The Da Vinci Cod

July 9, 2006 at 1:09 am Leave a comment

“All persons, both living and dead, are purely coincidental, and should not be construed” etc.


Jean Garlique ran down the long, dark hallways of the Louvre. His heart thudded like a hammer. He knew there was no escape.

“There is no escape,” his assassin had said at their confrontation, and Jean was generally a trusting person.

On hearing those words, Jean had turned around and looked the assassin in the face. A pair of dark, evil eyes had stared back at him. Fish eyes.

“You… have the head of a fish!” Jean exclaimed.

The fish man pulled back his hood.
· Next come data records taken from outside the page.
theorem valueOf_clamp {x lo hi : F32} (hx : isFinite x = true) (hl : isFinite lo = true) (hh : isFinite hi = true)
    (order : valueOf lo ≤ valueOf hi) :
    valueOf (clamp x lo hi) = max (valueOf lo) (min (valueOf x) (valueOf hi)) := by
  unfold clamp
  split
  case isTrue above =>
    rw [min_eq_right ((flt_iff_value hh hx).1 above).le, max_eq_right order]
  case isFalse notAbove =>
    rw [min_eq_left (not_lt.1 (mt (flt_iff_value hh hx).2 notAbove))]
    split
    case isTrue inside => rw [max_eq_right ((fle_iff_value hl hx).1 inside)]
    case isFalse below => rw [max_eq_left (not_le.1 (mt (fle_iff_value hl hx).2 below)).le]

theorem clamp_isInf {x lo hi : F32} (hx : isInf x = true) (hl : isFinite lo = true) (hh : isFinite hi = true) :
    clamp x lo hi = if isNeg x then lo else hi := by
  obtain ⟨above, -⟩ := compare_isInf hh hx
  obtain ⟨-, inside, -⟩ := compare_isInf hl hx
  rw [clamp, above, inside]
  cases isNeg x <;> rfl

/-- The selections are those of the numbers (R13). -/
theorem selectsAsNumbers (x lo hi : F32) : SelectsAsNumbers x lo hi := by
  refine ⟨valueOf_fmin, fun hx positive hh => ?_, valueOf_pos, isNeg_pos x, fun nan => ?_, fun hl hh order =>
    ⟨fun hx => valueOf_clamp hx hl hh order, fun nan => ?_, fun hx => clamp_isInf hx hl hh⟩⟩
  · obtain ⟨-, -, -, less, -⟩ := compare_isInf hh hx
    rw [fmin, less, positive]
    rfl
  · rw [pos, (flt_of_isNaN (.inr nan)).1]
    rfl
  · rw [clamp, (flt_of_isNaN (.inr nan)).1, (flt_of_isNaN (.inr nan)).2.1]
    rfl

/-! ### Whole numbers -/

theorem valueOf_of_units {x : F32} {n : Nat} (h : intUnits x = n * 2 ^ 149) : valueOf x = n := by
  rw [valueOf_eq, h, Int.cast_mul, Int.cast_pow, Int.cast_natCast, Int.cast_ofNat, mul_div_assoc,
    div_self (by positivity), mul_one]

theorem valueOf_eq_magUnits {x : F32} (h : isNeg x = false) : valueOf x = (magUnits x : ℚ) / 2 ^ 149 := by
  rw [valueOf_eq, intUnits, h]
  norm_num

theorem isNeg_of_valueOf_pos {x : F32} (h : 0 < valueOf x) : isNeg x = false := by
  by_contra neg
  rw [Bool.not_eq_false] at neg
  rw [valueOf_eq, intUnits, if_pos neg] at h
  have : ((-(magUnits x : Int) : Int) : ℚ) ≤ 0 := by exact_mod_cast (by omega : -(magUnits x : Int) ≤ 0)
  have := div_nonpos_of_nonpos_of_nonneg this (by positivity : (0 : ℚ) ≤ 2 ^ 149)
  linarith

theorem floor_units (n : Nat) : ⌊(n : ℚ) / 2 ^ 149⌋₊ = n / 2 ^ 149 := by
  have floor := Nat.floor_div_eq_div (K := ℚ) n (2 ^ 149)
  rwa [Nat.cast_pow, Nat.cast_ofNat] at floor

/-- The floor of a number that is not negative. -/
theorem floorNat_eq {x : F32} (hx : isNaN x = false) (h : 0 ≤ valueOf x) : floorNat x = ⌊valueOf x⌋₊ := by
  rcases h.eq_or_lt with zero | above
  · have := valueOf_eq_zero_iff.1 zero.symm
    rw [← zero, floorNat]
    simp [magUnits, this, unitsOfMag_zero]
  · have positive := isNeg_of_valueOf_pos above
    rw [floorNat, hx, positive, valueOf_eq_magUnits positive, floor_units]
    rfl

/-- A finite number that is not negative is whole when it is its floor. -/
theorem isIntegral_iff {x : F32} (hx : isFinite x = true) (h : 0 ≤ valueOf x) :
    isIntegral x = true ↔ valueOf x = floorNat x := by
  have units : valueOf x = (magUnits x : ℚ) / 2 ^ 149 := by
    rcases h.eq_or_lt with zero | above
    · have := valueOf_eq_zero_iff.1 zero.symm
      simp [← zero, magUnits, this, unitsOfMag_zero]
    · exact valueOf_eq_magUnits (isNeg_of_valueOf_pos above)
  have back : (((magUnits x / 2 ^ 149 : Nat) : ℚ) * 2 ^ 149) = ((magUnits x / 2 ^ 149 * 2 ^ 149 : Nat) : ℚ) := by
    rw [Nat.cast_mul, Nat.cast_pow, Nat.cast_ofNat]
  rw [floorNat_eq (isNaN_of_isFinite hx) h, isIntegral, hx, Bool.true_and, decide_eq_true_iff, units, floor_units,
    div_eq_iff (by positivity), back, Nat.cast_inj]
  constructor
  · intro whole
    exact (Nat.div_mul_cancel (Nat.dvd_of_mod_eq_zero whole)).symm
  · intro whole
    rw [whole]
    exact Nat.mul_mod_left _ _

end Sys2Proof.Machine
end

section
/-! PROOFS. The decoder: an argument in range is one operand, an entry spells the operations of one name, and a line
decodes to what it spells (30_encoding.md R113 to R122, 43_cmd_dispatch.md R231 to R240). -/

namespace Sys2Proof.Machine

open Sys2Proof
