/-- A channel's work is written back: its mark is set where it is due, and the positions that join or leave its radiating set
are reported to the Power Budget Engine (R99, R100). -/
def State.workChannel (s : State) (c : Nat) (f : ChanWork → ChanWork) : State :=
  let before := s.radiating (s.channel c)
  let w := f ⟨s.channel c, false⟩
  ((s.modChannels fun l => l.set c w.ch).markIf w.mark (·.markChannel c)).reportRadiating c before

/-- The lockout set of channel `c` at a frame close (R96): ACTIVE members whose Q is below Q_close leave it. -/
def State.keptLockout (s : State) (c : Nat) : ZoneSet :=
  let ch := s.channel c
  ZoneSet.below (fun i => ch.lockout.mem i && !(s.isActive i && decide (s.qualityOf i c < ch.cfg.qClose))) 24

/-- One enabled channel's part of a frame close: lockout release, candidates, the channel frame. -/
def State.channelFrame (s : State) (boundary c : Nat) : State :=
  if (s.channel c).cfg.enabled then
    let kept := s.keptLockout c
    let cands := s.candidates c
    s.workChannel c fun w =>
      (⟨{ w.ch with lockout := kept, cands := cands }, w.mark || kept != w.ch.lockout⟩ : ChanWork).frame boundary
        fun i => s.callOf i c
  else s

/-- The channel frames of a frame close. -/
def State.channelFrames (s : State) (boundary : Nat) : State :=
  s.each (List.range 8) fun s c => s.channelFrame boundary c

/-! ### Units leaving ACTIVE (R96, R109) -/

/-- A unit that leaves ACTIVE is dropped as a source and leaves every lockout set. -/
def State.votersLeave (s : State) (i : Nat) : State :=
  s.each (List.range 8) fun s c =>
    s.workChannel c fun w =>
      let v := if w.ch.source = some i then w.setSource none else w
      ⟨{ v.ch with lockout := v.ch.lockout &&& ~~~ ZoneSet.one i }, v.mark || v.ch.lockout.mem i⟩

/-! ### Carrier events (R84, R86 to R88, R92) -/

/-- DL_ON at an enabled channel whose level was off. -/
def ChanWork.carrierOn (w : ChanWork) : ChanWork :=
  match w.ch.state with
  | .idle => ⟨{ w.ch with state := .down }, true⟩
  | .down => w
  | .turn => ⟨{ w.ch with state := .down, turnT := none }, true⟩
  | .up =>
    if w.ch.cfg.direction == .dlFirst && !w.ch.marker then
      let v := w.leaveUp .down
      ⟨{ v.ch with preempts := satInc v.ch.preempts }, true⟩
    else ⟨{ w.ch with dlPending := true }, true⟩

/-- DL_OFF at an enabled channel whose level was on, after boundary `now`. -/
def ChanWork.carrierOff (w : ChanWork) (now : Nat) : ChanWork :=
  match w.ch.state with
  | .idle => w
  | .down =>
    if w.ch.cfg.turnaround = 0 then ⟨{ w.ch with state := .idle }, true⟩
    else ⟨{ w.ch with state := .turn, turnT := some (dueInFrame now w.ch.cfg.turnaround) }, true⟩
  | .turn => w
  | .up => ⟨{ w.ch with dlPending := false }, true⟩

/-- The relay takes a DL_ON (R84). -/
def State.takeDlOn (s : State) (c : Nat) : State :=
  if (s.channel c).carrier then s
  else s.workChannel c fun w =>
    let v : ChanWork := ⟨{ w.ch with carrier := true }, true⟩
    if w.ch.cfg.enabled then v.carrierOn else v

/-- The relay takes a DL_OFF (R84). -/
def State.takeDlOff (s : State) (c : Nat) : State :=
  if (s.channel c).carrier then
    s.workChannel c fun w =>
      let v : ChanWork := ⟨{ w.ch with carrier := false }, true⟩
      if w.ch.cfg.enabled then v.carrierOff s.now else v
  else s

/-! ### Mode change sets (R97) -/

/-- The relay's reaction to a mode change set, the modes having changed from those of `old`: the channels whose coverage holds a
zone of the set derive their effective talk-through afresh. -/
def State.relayModes (s old : State) (zones : ZoneSet) : State :=
  s.each (List.range 8) fun s c =>
    let ch := s.channel c
    if (s.members (ch.cfg.coverage &&& zones)).isEmpty then s
    else
      let s := s.markIf (old.talkThrough ch != s.talkThrough ch) (·.markChannel c)
      s.reportRadiating c (old.radiating ch)

/-! ### SET_CHANNEL (R82, R83) -/

/-- The clamp of the talk timeout (R80): 0 is off, 1..9 becomes 10, above 300 becomes 300. -/
def clampTalk (n : Nat) : Nat := if n = 0 then 0 else clamp 10 300 n

/-- The present fields of a SET_CHANNEL, clamped, over the stored record (R80, R82). Presence bits 10 to 15 mark no field and are
ignored: DESIGN CHOICE (log entry 46). -/
def channelRequest (old : ChanCfg) (body : List Octet) : ChanCfg where
  enabled := pick (present16 body 1 0) (u8 body 3 == 1) old.enabled
  coverage := pick (present16 body 1 1) (zonesAt body 4) old.coverage
  qOpen := pick (present16 body 1 2) (u8 body 7) old.qOpen
  qClose := pick (present16 body 1 3) (u8 body 8) old.qClose
  hysteresis := pick (present16 body 1 4) (clamp 0 64 (u8 body 9)) old.hysteresis
  turnaround := pick (present16 body 1 5) (clamp 0 1000 (u16 body 10)) old.turnaround
  hang := pick (present16 body 1 6) (clamp 0 2000 (u16 body 12)) old.hang
  talk := pick (present16 body 1 7) (clampTalk (u16 body 14)) old.talk
  direction := pick (present16 body 1 8) (if u8 body 16 = 1 then .ulFirst else .dlFirst) old.direction
  talkThrough := pick (present16 body 1 9) (u8 body 17 == 1) old.talkThrough

/-- A present enabled, direction or talk-through field whose code is undefined (R82 step 2). -/
def channelCodesBad (body : List Octet) : Bool :=
  (present16 body 1 0 && decide (1 < u8 body 3)) || (present16 body 1 8 && decide (1 < u8 body 16)) ||
    (present16 body 1 9 && decide (1 < u8 body 17))

/-- The state record and the voting record of a channel that is disabled (R81, R83, R103), the keyed item released with them; the
output of the loop frame in progress stays until the next (R93): DEDUCED (log entry 43). -/
def ChanWork.disable (w : ChanWork) : ChanWork :=
  let v := if w.ch.state == .up then w.leaveUp .idle else w.setSource none
  ⟨{ v.ch with
      state := .idle, turnT := none, hangT := none, talkT := none, dlPending := false, marker := false
      lockout := 0#24, cands := [], keyed := false },
    v.mark || w.ch.state != .idle || w.ch.lockout != 0#24 || w.ch.dlPending⟩

/-- The changes of a SET_CHANNEL applied to the running channel (R83), after boundary `now`. The source is dropped before the talk
timeout is looked at: DESIGN CHOICE (log entry 50). -/
def ChanWork.configure (w : ChanWork) (cfg : ChanCfg) (now : Nat) : ChanWork :=
  let old := w.ch.cfg
  let v : ChanWork := ⟨{ w.ch with cfg := cfg }, w.mark⟩
  let v := if old.enabled && !cfg.enabled then v.disable else v
  let v := if !old.enabled && cfg.enabled && v.ch.carrier then ⟨{ v.ch with state := .down }, true⟩ else v
  let kept := v.ch.lockout &&& cfg.coverage
  let v : ChanWork := ⟨{ v.ch with lockout := kept }, v.mark || kept != v.ch.lockout⟩
  let v :=
    match v.ch.source with
    | some i => if cfg.coverage.mem i then v else v.setSource none
    | none => v
  if cfg.talk = old.talk then v
  else if cfg.talk = 0 then ⟨{ v.ch with talkT := none }, v.mark⟩
  else if v.ch.state == .up && v.ch.talkT.isNone && !v.ch.marker && v.ch.source.isSome then
    v.startTalk (dueInFrame now)
  else v

/-- SET_CHANNEL (R82). -/
def handleSetChannel (tag : Octet) (body : List Octet) (s : State) : State :=
  let k := u8 body 0
  if k < 1 ∨ 8 < k then s.answer tag .invalid []
  else if channelCodesBad body then s.answer tag .invalid []
  else
    let ch := s.channel (k - 1)
    let cfg := channelRequest ch.cfg body
    if cfg.qOpen < cfg.qClose then s.answer tag .invalid []
    else
      let t := s.workChannel (k - 1) fun w =>
        let v := w.configure cfg s.now
        ⟨v.ch, v.mark || s.talkThrough w.ch != s.talkThrough v.ch⟩
      t.answer tag .ok []

/-! ### RESTART (R102, R112) -/

/-- A channel returned to rest (R102 step 1, R103), with the block and deferred flags cleared (R112) and the keyed item released
(R81; the output at the port follows at the next loop frame, R98). -/
def ChanWork.rest (w : ChanWork) : ChanWork :=
  let v := w.disable
  ⟨{ v.ch with blockFlag := false, deferred := false, keyed := false }, v.mark⟩

/-- RESTART at the relay and the voter (R102): each channel returns to rest, and an enabled one whose carrier is on enters DOWN. That
this is done channel by channel, one in DOWN before the next is at rest, is DEDUCED (log entry 57). -/
def State.restartChannels (s : State) : State :=
  s.each (List.range 8) fun s c =>
    let s := s.workChannel c ChanWork.rest
    s.workChannel c fun w =>
      if w.ch.cfg.enabled && w.ch.carrier then ⟨{ w.ch with state := .down }, true⟩ else w

/-! ### The audio block boundary (R112) -/

/-- The voter at an audio block boundary: block flags cleared, deferred marks set. -/
def State.voterBoundary (s : State) : State :=
  s.each (List.range 8) fun s c =>
    let ch := s.channel c
    (s.modChannels fun l => l.set c { ch with blockFlag := ch.deferred, deferred := false }).markIf ch.deferred
      (·.markChannel c)

/-! ### What the host sees (R100, R101, R113) -/

/-- The fields of a channel notice (R100). -/
def channelNotice (s : State) (c : Nat) : List Octet :=
  let ch := s.channel c
  e8 (c + 1) ++ eFlag ch.cfg.enabled ++ e8 ch.state.code ++ eFlag ch.carrier ++ eFlag ch.dlPending ++ eFlag ch.marker ++
    eFlag ch.cfg.talkThrough ++ eFlag (s.talkThrough ch) ++ eFlag ch.keyed ++
    (match ch.source with
      | none => e8 0xFF ++ e16 0xFFFF ++ e8 0xFF
      | some i => e8 (i + 1) ++ e16 (s.qualityOf i c) ++ eFlag (s.callOf i c)) ++
    eZones ch.lockout ++ e16 ch.preempts ++ e16 ch.talkouts

/-- GET_CHANNEL (R101). -/
def handleGetChannel (tag : Octet) (body : List Octet) (s : State) : State :=
  let k := u8 body 0
  if k < 1 ∨ 8 < k then s.answer tag .invalid []
  else
    let ch := s.channel (k - 1)
    s.answer tag .ok
      (eFlag ch.cfg.enabled ++ eZones ch.cfg.coverage ++ e8 ch.cfg.qOpen ++ e8 ch.cfg.qClose ++ e8 ch.cfg.hysteresis ++
        e16 ch.cfg.turnaround ++ e16 ch.cfg.hang ++ e16 ch.cfg.talk ++ e8 ch.cfg.direction.code ++
        eFlag ch.cfg.talkThrough ++ channelNotice s (k - 1) ++ eTimer s.now ch.turnT ++ eTimer s.now ch.hangT ++
        eTimer s.now ch.talkT ++ eZones (s.radiating ch))

end Sys2Proof.Machine
end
Scales ran down his neck. Slime dripped from them.

“Die!” the fish man exclaimed.

Jean sagged against a wall and reflected. I never had a chance. The fish man had forced him to eat barbecued food. Jean knew about the research. The carcinogens would kill him within sixty to a hundred years.

He thought about how he would use the time he had left. At least I still have time to put together a ludicrously complex series of clues, he thought.

Chapter 1

Professor Sean Hunkman, Professor of Riddlology at Harvard University, looked across the room. Everyone was attentive and bright-eyed. He began with his trademark opening:

“Good morning students, my name is Professor Hunkman. We don’t know one another yet, but I’m confident you’ll find me to be a handsome, rugged and remarkably intelligent alpha-male figure. Before we begin today’s lecture, I’d like to give you a more lengthy physical description of myself…”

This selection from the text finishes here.